▶ [Work task] Take the entries that follow and return exactly the lines from the one holding "let ms := membersOf b (leField b 2 2)" through the one holding "let new : Group", both included. Nothing else is needed.
____ Task inputs
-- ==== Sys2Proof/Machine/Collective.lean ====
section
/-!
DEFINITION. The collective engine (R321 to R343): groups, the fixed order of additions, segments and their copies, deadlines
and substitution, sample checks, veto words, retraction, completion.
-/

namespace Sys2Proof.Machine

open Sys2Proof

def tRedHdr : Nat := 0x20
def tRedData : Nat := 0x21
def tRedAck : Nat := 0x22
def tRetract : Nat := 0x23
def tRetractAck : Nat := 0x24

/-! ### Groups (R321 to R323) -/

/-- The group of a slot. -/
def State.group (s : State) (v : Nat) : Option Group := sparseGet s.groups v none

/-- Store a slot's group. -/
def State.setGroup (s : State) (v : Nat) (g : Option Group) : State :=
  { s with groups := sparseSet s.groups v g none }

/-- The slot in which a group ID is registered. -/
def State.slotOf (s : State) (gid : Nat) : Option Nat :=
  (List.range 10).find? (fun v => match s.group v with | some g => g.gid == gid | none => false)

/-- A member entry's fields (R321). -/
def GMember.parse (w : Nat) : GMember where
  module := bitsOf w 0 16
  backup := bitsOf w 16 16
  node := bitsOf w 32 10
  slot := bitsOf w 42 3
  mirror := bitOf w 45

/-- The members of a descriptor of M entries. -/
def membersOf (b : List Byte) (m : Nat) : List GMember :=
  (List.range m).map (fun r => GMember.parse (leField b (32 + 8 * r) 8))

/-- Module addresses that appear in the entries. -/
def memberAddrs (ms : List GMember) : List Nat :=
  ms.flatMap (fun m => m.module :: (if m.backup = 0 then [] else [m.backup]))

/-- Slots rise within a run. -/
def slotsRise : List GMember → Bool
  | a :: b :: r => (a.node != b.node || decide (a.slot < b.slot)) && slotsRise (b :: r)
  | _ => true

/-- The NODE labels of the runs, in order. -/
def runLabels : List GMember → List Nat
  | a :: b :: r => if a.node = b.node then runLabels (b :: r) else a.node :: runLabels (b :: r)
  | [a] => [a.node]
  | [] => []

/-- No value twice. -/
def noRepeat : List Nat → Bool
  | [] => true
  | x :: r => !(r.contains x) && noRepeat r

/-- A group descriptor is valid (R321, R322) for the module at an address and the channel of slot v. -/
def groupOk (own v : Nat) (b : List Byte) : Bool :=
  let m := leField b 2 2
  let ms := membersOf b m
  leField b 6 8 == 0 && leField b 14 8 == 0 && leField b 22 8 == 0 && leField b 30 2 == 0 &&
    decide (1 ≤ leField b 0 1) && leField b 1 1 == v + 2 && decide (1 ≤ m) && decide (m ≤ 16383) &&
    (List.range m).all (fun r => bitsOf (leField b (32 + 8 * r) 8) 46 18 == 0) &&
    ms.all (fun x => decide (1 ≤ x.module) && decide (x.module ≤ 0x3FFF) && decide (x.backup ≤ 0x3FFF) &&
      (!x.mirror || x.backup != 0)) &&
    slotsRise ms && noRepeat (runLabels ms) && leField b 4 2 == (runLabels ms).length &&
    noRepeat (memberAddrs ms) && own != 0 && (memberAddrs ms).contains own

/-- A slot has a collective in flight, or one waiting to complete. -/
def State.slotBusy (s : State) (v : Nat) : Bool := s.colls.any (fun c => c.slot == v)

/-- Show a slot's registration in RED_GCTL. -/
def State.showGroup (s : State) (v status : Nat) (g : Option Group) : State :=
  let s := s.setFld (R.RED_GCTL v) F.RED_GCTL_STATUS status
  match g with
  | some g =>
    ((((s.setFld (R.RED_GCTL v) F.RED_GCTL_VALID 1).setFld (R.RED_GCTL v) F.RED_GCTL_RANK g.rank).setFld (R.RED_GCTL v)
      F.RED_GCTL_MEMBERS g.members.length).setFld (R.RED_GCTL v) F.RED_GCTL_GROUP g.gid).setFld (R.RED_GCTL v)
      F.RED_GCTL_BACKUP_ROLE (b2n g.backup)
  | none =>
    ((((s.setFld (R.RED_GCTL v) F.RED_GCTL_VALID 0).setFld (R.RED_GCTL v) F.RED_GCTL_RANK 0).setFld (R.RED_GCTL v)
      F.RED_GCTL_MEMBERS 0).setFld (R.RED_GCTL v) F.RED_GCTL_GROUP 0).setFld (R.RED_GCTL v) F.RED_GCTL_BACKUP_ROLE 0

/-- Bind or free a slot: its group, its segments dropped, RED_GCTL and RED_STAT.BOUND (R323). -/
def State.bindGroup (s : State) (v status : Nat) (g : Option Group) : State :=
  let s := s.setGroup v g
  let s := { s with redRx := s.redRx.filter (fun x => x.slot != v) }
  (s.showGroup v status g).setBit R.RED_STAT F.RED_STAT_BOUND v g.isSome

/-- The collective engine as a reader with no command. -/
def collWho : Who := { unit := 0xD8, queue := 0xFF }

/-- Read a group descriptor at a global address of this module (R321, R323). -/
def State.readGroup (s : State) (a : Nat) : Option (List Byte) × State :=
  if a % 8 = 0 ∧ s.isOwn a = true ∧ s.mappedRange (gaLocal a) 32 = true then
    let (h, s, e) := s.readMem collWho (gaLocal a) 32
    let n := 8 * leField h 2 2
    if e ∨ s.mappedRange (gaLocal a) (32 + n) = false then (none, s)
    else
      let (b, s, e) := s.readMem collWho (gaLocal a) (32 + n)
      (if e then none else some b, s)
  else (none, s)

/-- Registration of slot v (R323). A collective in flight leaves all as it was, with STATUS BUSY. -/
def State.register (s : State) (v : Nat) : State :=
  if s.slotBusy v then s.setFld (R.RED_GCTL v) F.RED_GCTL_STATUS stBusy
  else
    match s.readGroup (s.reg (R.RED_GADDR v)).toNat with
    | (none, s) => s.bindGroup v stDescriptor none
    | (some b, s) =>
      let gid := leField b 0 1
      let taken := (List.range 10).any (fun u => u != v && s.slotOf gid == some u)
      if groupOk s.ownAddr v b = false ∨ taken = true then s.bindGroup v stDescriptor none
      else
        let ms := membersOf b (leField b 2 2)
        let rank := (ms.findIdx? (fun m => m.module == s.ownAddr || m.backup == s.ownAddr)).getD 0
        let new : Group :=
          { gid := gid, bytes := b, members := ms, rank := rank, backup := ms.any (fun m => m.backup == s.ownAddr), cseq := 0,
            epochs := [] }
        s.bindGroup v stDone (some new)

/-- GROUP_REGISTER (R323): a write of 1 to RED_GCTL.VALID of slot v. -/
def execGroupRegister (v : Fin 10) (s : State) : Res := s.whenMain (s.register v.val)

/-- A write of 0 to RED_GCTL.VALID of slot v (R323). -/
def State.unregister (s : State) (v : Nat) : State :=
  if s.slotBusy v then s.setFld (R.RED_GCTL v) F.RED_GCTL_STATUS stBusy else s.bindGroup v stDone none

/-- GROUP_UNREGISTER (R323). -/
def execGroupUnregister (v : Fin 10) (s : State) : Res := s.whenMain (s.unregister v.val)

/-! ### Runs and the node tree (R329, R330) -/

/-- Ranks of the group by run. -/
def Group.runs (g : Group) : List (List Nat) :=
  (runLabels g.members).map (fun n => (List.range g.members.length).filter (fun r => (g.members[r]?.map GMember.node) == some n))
________
▶ [Expected answer]
        let ms := membersOf b (leField b 2 2)
        let rank := (ms.findIdx? (fun m => m.module == s.ownAddr || m.backup == s.ownAddr)).getD 0
        let new : Group :=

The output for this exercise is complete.